**What you will do**
Run through the records and, wherever a line holds the word "memoryStage", return that line.

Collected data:
/-- The first cycles from reset, with every call completing in the cycle it is made (R433): walk step 1, walk step 2 with
the fill deferred, then the fill, which delivers the word at the reset PC. -/
def Obligations.FirstFetchFromReset : Prop :=
  ∀ (params : Params) (resetPc : Word) (ptbr : PAddr) (regs : Vector Word 32) (mem : Memory) (more : List Bool)
      (pa : PAddr),
    let s0 : State := { State.launch params resetPc ptbr regs mem with latency := true :: true :: true :: more }
    params.wf = true → resetPc.extractLsb' 0 2 = 0#2 → s0.tableAddress resetPc = some pa →
      (level1Address ptbr (superpage resetPc)).toNat + 4 ≤ params.pmemSize →
        (level2Address (s0.pte1 (superpage resetPc)) (superpage resetPc)).toNat + 4 ≤ params.pmemSize →
          pa.toNat / 16 * 16 + 16 ≤ params.pmemSize →
            ∃ t1 t2 t3, step s0 = .next t1 ∧ t1.fs = .iTlb .second false ∧ t1.d = .bubble ∧
              step t1 = .next t2 ∧ t2.fs = .iDeferred pa ∧ t2.d = .bubble ∧
              step t2 = .next t3 ∧ t3.d = .instr resetPc (s0.wordAt pa) (predict params s0.bp resetPc) ∧
              t3.pc = predict params s0.bp resetPc ∧ t3.fs = .fresh

/-! ## Branch predictor (42_control.md section 4) -/

/-- The lookup under both policies (R247, R248). -/
def Obligations.PredictorLookup : Prop :=
  ∀ (p : Params) (bp : Vector BpEntry 32) (pc : Word),
    let e := bp[((pc >>> p.bpIndexShift).extractLsb' 0 5).toNat]
    (p.bpPolicy = .counter2 →
        predict p bp pc = if e.branch = pc ∧ 2 ≤ e.ctr.toNat then e.target else pc + 4#64) ∧
      (p.bpPolicy = .btfnt →
        predict p bp pc = if e.branch = pc ∧ e.target.toNat ≤ (pc + 4#64).toNat then e.target else pc + 4#64)

/-- The update (R246, R249 to R251): when it is made, at which entry, and what it writes. -/
def Obligations.PredictorUpdate : Prop :=
  ∀ (p : Params) (bp : Vector BpEntry 32) (pc nextPc takenTarget : Word),
    let taken := nextPc ≠ pc + 4#64
    let target := if p.bpUpdateOn = .taken then nextPc else takenTarget
    let i := ((if p.bpUpdateIndex = .target then target else pc) >>> p.bpIndexShift).extractLsb' 0 5
    let e := bp[i.toNat]
    let moved := if taken then min 3 (e.ctr.toNat + 1) else e.ctr.toNat - 1
    bpResolve p bp pc nextPc takenTarget =
      if p.bpUpdateOn = .taken ∧ nextPc = pc + 4#64 then bp
      else
        bp.set i.toNat
          (if e.target = target then { e with ctr := BitVec.ofNat 2 moved }
            else { branch := pc, target := target, ctr := if taken then 3#2 else 0#2 })

/-! ## Translation (20_memory.md section 6) -/

/-- A TLB hit, and the two steps of the walk when the call completes at once and when it does not (R82 to R87). -/
def Obligations.TranslationSteps : Prop :=
  ∀ (side : Side) (mem : Memory) (spent : Bool) (va : Word) (s : State),
    let sp := va.extractLsb' 14 18
    let index := va.extractLsb' 14 3
    let slot := (s.tlb side).slots[index.toNat]
    let entry := fun (a : PAddr) => BitVec.ofNat 32 (leValue (resolveBytes a.toNat (mem.readBytes a.toNat 4)))
    let a1 := s.ptbr + (va.extractLsb' 22 10).setWidth 32 * 4#32
    let a2 := (s.tlb side).l2a
    let reads := fun (a : PAddr) =>
      spent = false ∧ storedTouches s.stored a.toNat 4 = false ∧ a.toNat + 4 ≤ s.params.pmemSize
    (∀ walk, slot.valid = true → slot.tag = sp →
        translate side mem spent walk va s = .hit (slot.ppn ++ va.extractLsb' 0 14)) ∧
      (∀ walk latency, ¬(slot.valid = true ∧ slot.tag = sp) → (walk = none ∨ ∃ issued, walk = some (.first, issued)) →
        reads a1 →
          (s.latency = true :: latency →
            translate side mem spent walk va s =
              if (entry a1).getLsbD 31 = false then .pageFault { s with latency := latency, calls := s.calls + 1 }
              else
                .retry
                  (({ s with latency := latency, calls := s.calls + 1 } : State).setTlb side
                    { s.tlb side with
                      l2a :=
                        (((entry a1).extractLsb' 0 18).setWidth 32 <<< 14) + (va.extractLsb' 14 8).setWidth 32 * 4#32 })
                  .second false) ∧
          (s.latency = false :: latency →
            translate side mem spent walk va s
              = .retry { s with latency := latency, calls := s.calls + 1 } .first true)) ∧
      ∀ issued latency, ¬(slot.valid = true ∧ slot.tag = sp) → reads a2 →
        (s.latency = true :: latency →
          translate side mem spent (some (.second, issued)) va s =
            if (entry a2).getLsbD 31 = false then .pageFault { s with latency := latency, calls := s.calls + 1 }
            else
              .done
                (({ s with latency := latency, calls := s.calls + 1 } : State).setTlb side
                  { s.tlb side with
                    slots :=
                      (s.tlb side).slots.set index.toNat
                        { valid := true, tag := sp, ppn := (entry a2).extractLsb' 0 18 } })
                ((entry a2).extractLsb' 0 18 ++ va.extractLsb' 0 14)) ∧
        (s.latency = false :: latency →
          translate side mem spent (some (.second, issued)) va s
            = .retry { s with latency := latency, calls := s.calls + 1 } .second true)

/-- Translation is idempotent (R112): after a walk has finished, a translation of the same superpage by the same TLB is a hit
that gives the walk's page, in every state whose slot for it the walk's install is still in. -/
def Obligations.TlbIdempotent : Prop :=
  ∀ (side : Side) (mem mem' : Memory) (spent spent' : Bool) (walk walk' : Option (WalkStep × Bool)) (va va' : Word)
      (s t u : State) (pa : PAddr),
    translate side mem spent walk va s = .done t pa → va'.extractLsb' 14 18 = va.extractLsb' 14 18 →
      (u.tlb side).slots[(va.extractLsb' 14 3).toNat] = (t.tlb side).slots[(va.extractLsb' 14 3).toNat] →
        translate side mem' spent' walk' va' u = .hit (pa.extractLsb' 14 18 ++ va'.extractLsb' 0 14)

/-- The internal slot mismatch is unreachable (R88, R307): no translation gives it, and no step brings it into a state. -/
def Obligations.SlotMismatchUnreachable : Prop :=
  (∀ (side : Side) (mem : Memory) (spent : Bool) (walk : Option (WalkStep × Bool)) (va : Word) (s t : State),
      translate side mem spent walk va s ≠ .slotMismatch t) ∧
    ∀ s t : State, s.noMismatch → step s = .next t → t.noMismatch

/-! ## The memory stage (20_memory.md, 43_loadstore.md, 70_reset_and_hazards.md section 5) -/

/-- The victim is an invalid way if there is one, else under write-back a clean way if there is one (R98); with one way it
is way 0, without a draw. Which of several candidates a draw picks is the model's choice (assumption 7). -/
def Obligations.VictimChoice : Prop :=
  ∀ (s t : State) (writeBack : Bool) (ways : List Line) (way : Nat),
    ways ≠ [] → pickVictim s (victimCandidates writeBack ways) = (way, t) →
      ∃ l, ways[way]? = some l ∧ ((∃ k ∈ ways, k.valid = false) → l.valid = false) ∧
        ((∀ k ∈ ways, k.valid = true) → writeBack = true → (∃ k ∈ ways, k.dirty = false) → l.dirty = false) ∧
        (ways.length = 1 → way = 0 ∧ t = s)

/-- The halts of a load or store (R68, R304, R306, R309). A multi-byte access is misaligned exactly when its offset in the
8-byte line is not a multiple of 4 or it crosses the line; it halts before any translation or call. An aligned one whose
translation faults halts with its address. -/
def Obligations.MemoryHalts : Prop :=
  ∀ (s : State) (pc va : Word) (rd : Option Reg) (size : AccessSize) (signed : Bool) (value : Word),
    (s.m = .load pc rd va size signed ∨ s.m = .store pc va size value) →
      (1 < size.bytes ∧ (va.toNat % 8 % 4 ≠ 0 ∨ 8 < va.toNat % 8 + size.bytes) →
        memoryStage s = .halt s (.misaligned .data) pc va) ∧
      (¬(1 < size.bytes ∧ (va.toNat % 8 % 4 ≠ 0 ∨ 8 < va.toNat % 8 + size.bytes)) →
        (∀ t pc' va', memoryStage s ≠ .halt t (.misaligned .data) pc' va') ∧
          ∀ walk t, ((s.ms = .idle ∧ walk = none) ∨ ∃ step issued, s.ms = .dTlb step issued ∧ walk = some (step, issued)) →
            translate .data s.pmem false walk va s = .pageFault t →
              memoryStage s = .halt t (.pageFault .data) pc va)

**Solution to the problem**
        memoryStage s = .halt s (.misaligned .data) pc va) ∧
        (∀ t pc' va', memoryStage s ≠ .halt t (.misaligned .data) pc' va') ∧
              memoryStage s = .halt t (.pageFault .data) pc va)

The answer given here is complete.